Policy	Evicts	Primary Use Case
LRU (Least Recently)	Evicts items that have not been read for the longest time	Standard general-purpose caching (Redis `allkeys-lru` default)
LFU (Least Frequently)	Evicts items with the lowest access frequency counter	Ideal for static assets that must maintain permanent popularity
TTL (Time To Live)	Evicts keys immediately upon expiration of absolute epoch duration	Ephemerals, shopping carts, session tokens, or OTP entries

Invalidation Strategy	Action Path	Best Case Use
TTL-Based	Attach absolute expiration time window to cache keys	General session data
Event-Driven	Listen to CDC db change event → publish invalidate command to Redis	Strong consistency
Key Versioning	Append static version strings to route keys: `user:100:v2`	Safe zero-lock rollouts

The XFetch Probabilistic Cache Expiration Algorithm

To eliminate the Cache Stampede entirely without blocking thread pools, high-scale systems deploy **XFetch**. Instead of waiting for a key to expire to trigger recomputation, readers evaluate a probabilistic test during normal gets:

PYTHON

# Probabilistic early compute check
import random, math

def should_recompute(remaining_ttl, compute_time, beta=1.0):
    # beta > 1.0 makes early recomputation more aggressive
    return (remaining_ttl - (compute_time * beta * math.log(random.random()))) < 0

If the test evaluates to `True`, the reader returns the current cached value immediately, but asynchronously kicks off a background thread to refresh the cache key from the database.
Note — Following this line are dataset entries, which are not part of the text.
-- ==== Sys2Proof/Laws/Outcomes.lean ====
section
/-! SUPPORT. What the shared operations on notices, faults and outcomes can change, said once for each: raising a
cause, an occurrence, the write of an outcome, the note at the end of a hand-over. -/

namespace Sys2Proof.Machine

/-! ## Notices and occurrences -/

/-- Raising a cause changes the NOTICE set and the wake pulse alone (R169, R188). -/
theorem raise_shape (c : Cause) (s : State) :
    ∃ w, raise c s = (s.withNotices (s.notices ||| c.flag)).withWakePulse w := by
  unfold raise addCause pulse
  dsimp only
  split
  · split
    · exact ⟨_, rfl⟩
    · exact ⟨s.wakePulse, rfl⟩
  · exact ⟨s.wakePulse, rfl⟩

/-- Raising FAULT likewise (R184). -/
theorem raiseFault_shape (n : Bool) (s : State) :
    ∃ w, raiseFault n s = (s.withNotices (s.notices ||| Cause.fault.flag)).withWakePulse w := by
  unfold raiseFault addCause pulse
  dsimp only
  split
  · split
    · exact ⟨_, rfl⟩
    · exact ⟨s.wakePulse, rfl⟩
  · exact ⟨s.wakePulse, rfl⟩

/-- A maskable posting is not wake-class (R184). -/
theorem raiseFault_maskable (s : State) :
    raiseFault false s = s.withNotices (s.notices ||| Cause.fault.flag) := by
  simp [raiseFault, addCause]

/-- An occurrence changes fault states, the NOTICE set and the wake pulse alone (R182 to R184). -/
theorem occur_shape (k : FaultKind) (detail : BitVec 128) (s : State) :
    ∃ f n w, occur k detail s = ((s.withFaults f).withNotices n).withWakePulse w := by
  unfold occur
  dsimp only
  split
  · unfold post
    dsimp only
    obtain ⟨w, hw⟩ := raiseFault_shape false ((accrue k s).withFault k.engine
      { faultOf (accrue k s) k.engine with
        posted := some k
        count := (faultOf (accrue k s) k.engine).count + 1
        frame := ⟨some k, none, (faultOf (accrue k s) k.engine).accrued, detail⟩ })
    rw [hw]
    exact ⟨_, _, w, rfl⟩
  · exact ⟨(accrue k s).faults, s.notices, s.wakePulse, rfl⟩

/-! ## Admission in a brownout -/

/-- What admission changes: of a reader, a QUEUE_ROOM hold alone (R12, R164). -/
theorem Reader.endRoomHold_eq (r : Reader) :
    r.endRoomHold = { r with hold := if r.state = .handing ∧ r.hold = .queueRoom then .none else r.hold } := by
  unfold Reader.endRoomHold
  split <;> rfl

@[simp] theorem readerOf_admitReaders (s : State) (k : Fin 4) :
    readerOf (admitReaders s) k = (readerOf s k).endRoomHold := by
  simp [readerOf, admitReaders]

/-- No reader holds with QUEUE_ROOM after it. -/
theorem holdsQueueRoom_admitReaders (s : State) (k : Fin 4) : holdsQueueRoom (admitReaders s) k = false := by
  unfold holdsQueueRoom
  rw [readerOf_admitReaders, Reader.endRoomHold_eq]
  cases (readerOf s k).state <;> cases (readerOf s k).hold <;> simp

/-! ## Outcomes -/

/-- `t` differs from `s` in page memory, the readers, the NOTICE set and the wake pulse alone. -/
def Records (s t : State) : Prop :=
  ∃ m r n w, t = (((s.withMem m).withReaders r).withNotices n).withWakePulse w

theorem Records.refl (s : State) : Records s s := ⟨s.mem, s.readers, s.notices, s.wakePulse, rfl⟩

theorem Records.trans {s t u : State} (h : Records s t) (g : Records t u) : Records s u := by
  obtain ⟨m, r, n, w, rfl⟩ := h
  obtain ⟨m', r', n', w', rfl⟩ := g
  exact ⟨m', r', n', w', rfl⟩

theorem Records.withMem (s : State) (m : Memory) : Records s (s.withMem m) :=
  ⟨m, s.readers, s.notices, s.wakePulse, rfl⟩

theorem Records.withReader (s : State) (k : Fin 4) (r : Reader) : Records s (s.withReader k r) :=
  ⟨s.mem, (s.withReader k r).readers, s.notices, s.wakePulse, rfl⟩

theorem Records.raise (c : Cause) (s : State) : Records s (raise c s) := by
  obtain ⟨w, h⟩ := raise_shape c s
  rw [h]
  exact ⟨s.mem, s.readers, _, w, rfl⟩

/-- Retirement records (R16). -/
theorem Records.retire (k : Fin 4) (b : Bundle) (s : State) : Records s (retire k b s) := by
  unfold Machine.retire writeBundleState
  dsimp only
  split
  · exact (Records.withReader s k _).trans ((Records.withMem _ _).trans (Records.raise _ _))
  · exact (Records.withReader s k _).trans (Records.withMem _ _)

theorem Records.foldl_retire (k : Fin 4) (bs : List Bundle) (s : State) :
    Records s (bs.foldl (fun t b => Machine.retire k b t) s) := by
  induction bs generalizing s with
  | nil => exact Records.refl s
  | cons b bs ih => exact (Records.retire k b s).trans (ih _)

theorem Records.retireOpen (k : Fin 4) (s : State) : Records s (retireOpen k s) :=
  (Records.withReader s k _).trans (Records.foldl_retire k _ _)

/-- The write of an outcome changes page memory, the readers, the NOTICE set and the wake pulse alone
(R7, R16, R17). -/
theorem Records.writeOutcome (o : ReqRef) (st : OutcomeState) (reason : Reason) (detail : BitVec 112)
    (s : State) : Records s (writeOutcome o st reason detail s) := by
  unfold Machine.writeOutcome
  split
  · exact Records.withMem s _
  · split
    · exact Records.refl s
    · dsimp only
      have stored : Records s (storeOutcome o st reason detail s) := Records.withMem s _
      have kept := stored.trans (Records.withReader (storeOutcome o st reason detail s) o.chain
        ((readerOf (storeOutcome o st reason detail s) o.chain).record o st))
      split
      · exact kept.trans ((Records.raise _ _).trans (Records.retireOpen _ _))
      · exact kept.trans (Records.retireOpen _ _)

section Fields

variable {s t : State} (h : Records s t)
include h

theorem Records.port : t.port = s.port := by obtain ⟨m, r, n, w, rfl⟩ := h; rfl
theorem Records.reports : t.reports = s.reports := by obtain ⟨m, r, n, w, rfl⟩ := h; rfl
theorem Records.conds : t.conds = s.conds := by obtain ⟨m, r, n, w, rfl⟩ := h; rfl
theorem Records.panel : t.panel = s.panel := by obtain ⟨m, r, n, w, rfl⟩ := h; rfl
theorem Records.light : t.light = s.light := by obtain ⟨m, r, n, w, rfl⟩ := h; rfl
theorem Records.link : t.link = s.link := by obtain ⟨m, r, n, w, rfl⟩ := h; rfl
theorem Records.power : t.power = s.power := by obtain ⟨m, r, n, w, rfl⟩ := h; rfl
theorem Records.faults : t.faults = s.faults := by obtain ⟨m, r, n, w, rfl⟩ := h; rfl
theorem Records.held : t.held = s.held := by obtain ⟨m, r, n, w, rfl⟩ := h; rfl
theorem Records.scanned : t.scanned = s.scanned := by obtain ⟨m, r, n, w, rfl⟩ := h; rfl
theorem Records.free : t.free = s.free := by obtain ⟨m, r, n, w, rfl⟩ := h; rfl
theorem Records.pending : t.pending = s.pending := by obtain ⟨m, r, n, w, rfl⟩ := h; rfl

end Fields

section WriteOutcome

variable (o : ReqRef) (st : OutcomeState) (reason : Reason) (detail : BitVec 112) (s : State)

@[simp] theorem writeOutcome_port : (writeOutcome o st reason detail s).port = s.port :=
  (Records.writeOutcome o st reason detail s).port
@[simp] theorem writeOutcome_reports : (writeOutcome o st reason detail s).reports = s.reports :=
  (Records.writeOutcome o st reason detail s).reports
@[simp] theorem writeOutcome_conds : (writeOutcome o st reason detail s).conds = s.conds :=
  (Records.writeOutcome o st reason detail s).conds
@[simp] theorem writeOutcome_panel : (writeOutcome o st reason detail s).panel = s.panel :=
  (Records.writeOutcome o st reason detail s).panel
@[simp] theorem writeOutcome_light : (writeOutcome o st reason detail s).light = s.light :=
  (Records.writeOutcome o st reason detail s).light
@[simp] theorem writeOutcome_link : (writeOutcome o st reason detail s).link = s.link :=
  (Records.writeOutcome o st reason detail s).link
@[simp] theorem writeOutcome_power : (writeOutcome o st reason detail s).power = s.power :=
  (Records.writeOutcome o st reason detail s).power
@[simp] theorem writeOutcome_faults : (writeOutcome o st reason detail s).faults = s.faults :=
  (Records.writeOutcome o st reason detail s).faults
@[simp] theorem writeOutcome_held : (writeOutcome o st reason detail s).held = s.held :=
  (Records.writeOutcome o st reason detail s).held
@[simp] theorem writeOutcome_scanned : (writeOutcome o st reason detail s).scanned = s.scanned :=
  (Records.writeOutcome o st reason detail s).scanned
@[simp] theorem writeOutcome_free : (writeOutcome o st reason detail s).free = s.free :=
  (Records.writeOutcome o st reason detail s).free
@[simp] theorem writeOutcome_pending : (writeOutcome o st reason detail s).pending = s.pending :=
  (Records.writeOutcome o st reason detail s).pending

end WriteOutcome

/-! ## An update that the chain unit does not look at passes through the write of an outcome -/

/-- An update of the state that leaves page memory, the readers, the NOTICE set, the wake pulse and the power
state as they are, and that commutes with replacing those four. -/
structure Aside (f : State → State) : Prop where
  mem : ∀ s, (f s).mem = s.mem
  readers : ∀ s, (f s).readers = s.readers
  notices : ∀ s, (f s).notices = s.notices
  pulse : ∀ s, (f s).wakePulse = s.wakePulse
  state : ∀ s, (f s).power.state = s.power.state
  withMem : ∀ s m, (f s).withMem m = f (s.withMem m)
  withReaders : ∀ s r, (f s).withReaders r = f (s.withReaders r)
  withNotices : ∀ s n, (f s).withNotices n = f (s.withNotices n)
  withWakePulse : ∀ s w, (f s).withWakePulse w = f (s.withWakePulse w)

theorem aside_panel (p : Panel) : Aside (·.withPanel p) := by constructor <;> intros <;> rfl
theorem aside_light (l : Light) : Aside (·.withLight l) := by constructor <;> intros <;> rfl
theorem aside_link (l : Link) : Aside (·.withLink l) := by constructor <;> intros <;> rfl
theorem aside_conds (c : Conditions) : Aside (·.withConds c) := by constructor <;> intros <;> rfl
theorem aside_port (p : Port) : Aside (·.withPort p) := by constructor <;> intros <;> rfl
theorem aside_faults (f : Vector FaultState 4) : Aside (·.withFaults f) := by constructor <;> intros <;> rfl

variable {f : State → State}

theorem Aside.raise (hf : Aside f) (c : Cause) (s : State) : raise c (f s) = f (raise c s) := by
  unfold Sys2Proof.Machine.raise addCause Sys2Proof.Machine.pulse
  dsimp only
  rw [hf.state, hf.notices, hf.withNotices]
  split
  · rw [hf.pulse]
    split
    · rw [hf.withWakePulse]
    · rfl
  · rfl

theorem Aside.readerOf (hf : Aside f) (s : State) (k : Fin 4) : readerOf (f s) k = readerOf s k := by
  unfold Sys2Proof.Machine.readerOf
  rw [hf.readers]

theorem Aside.withReader (hf : Aside f) (s : State) (k : Fin 4) (r : Reader) :
    (f s).withReader k r = f (s.withReader k r) := by
  unfold State.withReader
  rw [hf.readers, hf.withReaders]

theorem Aside.retire (hf : Aside f) (k : Fin 4) (b : Bundle) (s : State) :
    retire k b (f s) = f (retire k b s) := by
  unfold Sys2Proof.Machine.retire writeBundleState
  dsimp only
  rw [hf.readerOf, hf.withReader, hf.mem, hf.withMem]
  split
  · rw [hf.raise]
  · rfl

theorem Aside.foldl_retire (hf : Aside f) (k : Fin 4) (bs : List Bundle) (s : State) :
    bs.foldl (fun t b => Machine.retire k b t) (f s) = f (bs.foldl (fun t b => Machine.retire k b t) s) := by
  induction bs generalizing s with
  | nil => rfl
  | cons b bs ih => rw [List.foldl_cons, List.foldl_cons, hf.retire, ih]

/-- The write of an outcome and an update aside commute. -/
theorem Aside.writeOutcome (hf : Aside f) (o : ReqRef) (st : OutcomeState) (reason : Reason)
    (detail : BitVec 112) (s : State) :
    writeOutcome o st reason detail (f s) = f (writeOutcome o st reason detail s) := by
  unfold Sys2Proof.Machine.writeOutcome recorded storeOutcome
  rw [hf.readerOf, hf.mem]
  split
  · rw [hf.withMem]
  · split
    · rfl
    · dsimp only
      unfold retireOpen
      dsimp only
      rw [hf.withMem, hf.readerOf, hf.withReader]
      split
      · rw [hf.raise, hf.readerOf, hf.withReader, hf.foldl_retire]
      · rw [hf.readerOf, hf.withReader, hf.foldl_retire]

/-! ## The end of a hand-over -/

/-- What `note` changes (R21, R109; log 10, log 11): the condition set, the limiting episode, and for an
occurrence of GRANT_LIMITED the fault states, the NOTICE set and the wake pulse. -/
theorem note_shape (s : State) :
    ∃ c b f n w, note s
      = ((((s.withConds c).withLight { s.light with limiting := b }).withFaults f).withNotices n).withWakePulse w := by
  have conds : ∀ t : State, ∃ c, noteConditions t = t.withConds c := by
    intro t
    unfold noteConditions setConditions
    split
    · exact ⟨t.conds, rfl⟩
    · exact ⟨_, rfl⟩
  unfold note noteLimiting
  dsimp only
  split
  · rename_i h
    obtain ⟨c, hc⟩ := conds s
    rw [hc]
    exact ⟨c, s.light.limiting, s.faults, s.notices, s.wakePulse, rfl⟩
  · split
    · obtain ⟨f, n, w, h⟩ := occur_shape .grantLimited
        (grantLimitedDetail (s.withLight { s.light with limiting := s.light.limitingNow }).light)
        (s.withLight { s.light with limiting := s.light.limitingNow })
      rw [h]
      obtain ⟨c, hc⟩ := conds ((((s.withLight { s.light with limiting := s.light.limitingNow }).withFaults
        f).withNotices n).withWakePulse w)
      rw [hc]
      exact ⟨c, _, f, n, w, rfl⟩
    · obtain ⟨c, hc⟩ := conds (s.withLight { s.light with limiting := s.light.limitingNow })
      rw [hc]
      exact ⟨c, _, s.faults, s.notices, s.wakePulse, rfl⟩

/-- The episode follows the duties. -/
@[simp] theorem noteLimiting_light (s : State) :
    (noteLimiting s).light = { s.light with limiting := s.light.limitingNow } := by
  unfold noteLimiting
  dsimp only
  split
  · rename_i h
    rw [h]
  · split
    · obtain ⟨f, n, w, h⟩ := occur_shape .grantLimited
        (grantLimitedDetail (s.withLight { s.light with limiting := s.light.limitingNow }).light)
        (s.withLight { s.light with limiting := s.light.limitingNow })
      rw [h]
      rfl
    · rfl

/-- An episode that follows the duties gives no second occurrence (R109). -/
@[simp] theorem noteLimiting_noteLimiting (s : State) : noteLimiting (noteLimiting s) = noteLimiting s := by
  have h : (noteLimiting s).light.limitingNow = (noteLimiting s).light.limiting := by
    rw [noteLimiting_light]
    rfl
  generalize noteLimiting s = t at h
  exact if_pos h

/-- The end of a hand-over or an event evaluates the episode once (R109). -/
@[simp] theorem note_noteLimiting (s : State) : note (noteLimiting s) = note s := by
  rw [note, noteLimiting_noteLimiting, note]

/-- The end of a dark hold (R111): the light, with the episode that R109 then finds. -/
@[simp] theorem endDark_light (s : State) :
    (endDark s).light
      = { ({ s.light with dark := false } : Light).limit with
          limiting := (({ s.light with dark := false } : Light).limit).limitingNow } :=
  noteLimiting_light _

/-- With no internal step left, settling is over. -/
theorem settle_of_none {s : State} (h : settleStep s = none) (n : Nat) : settle n s = s := by
  cases n with
  | zero => rfl
  | succ n => simp [settle, h]

/-- One internal step taken. -/
theorem settle_of_some {s t : State} (h : settleStep s = some t) (n : Nat) :
    settle (n + 1) s = settle n (noteLimiting t) := by
  simp [settle, h]

end Sys2Proof.Machine
end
Cache Consistency Race Conditions

Under high concurrency, the Cache-Aside pattern (write: update DB, delete cache) has a rare but catastrophic race condition:

Cache is empty. Client A queries key $K$; misses; queries DB and gets value $V1$.
Client B updates key $K$ in DB to $V2$; deletes cache key (currently empty anyway).
Client A (delayed by CPU scheduling) writes stale value $V1$ back into the cache.
The cache now stores stale value $V1$ indefinitely until the next TTL or write.

Mitigation: Enforce short TTL values as a safety net, or use transactional locking layers (e.g., MySQL locks or Redis locks) during cache recomputation.

Multi-Layer Cache Stack

Caching is not only "Redis in front of Postgres." Production systems stack layers — each with different TTL, invalidation cost, and hit ratio:

Client / browser cache: HTTP Cache-Control headers for static assets and idempotent GET responses — zero server load on repeat visits.
CDN edge: Geo-distributed cache for images, video segments, and public API GETs with short TTL — see CDN & Edge Delivery.
In-process (local) cache: Caffeine/Guava map inside each app pod — microsecond reads for config and hot keys; invalidated via pub/sub on change.
Distributed cache (Redis/Memcached): Shared across pods; survives pod restarts; handles hot keys with replication or key splitting.
Database buffer pool: OS/page cache and InnoDB buffer — last line before disk; not a substitute for application-level design.

Interview signal: walk the read path top-down — "CDN miss → Redis miss → read replica → primary" — and state where each layer adds value vs complexity.

Hot Key Mitigation

A viral post or celebrity profile concentrates reads on one cache key. A single Redis node serving that key becomes a bottleneck. Mitigations: replicate the hot key across Redis nodes with random read selection, local in-process caching on app servers for ultra-hot keys, or pre-warm CDN/edge caches before traffic spikes.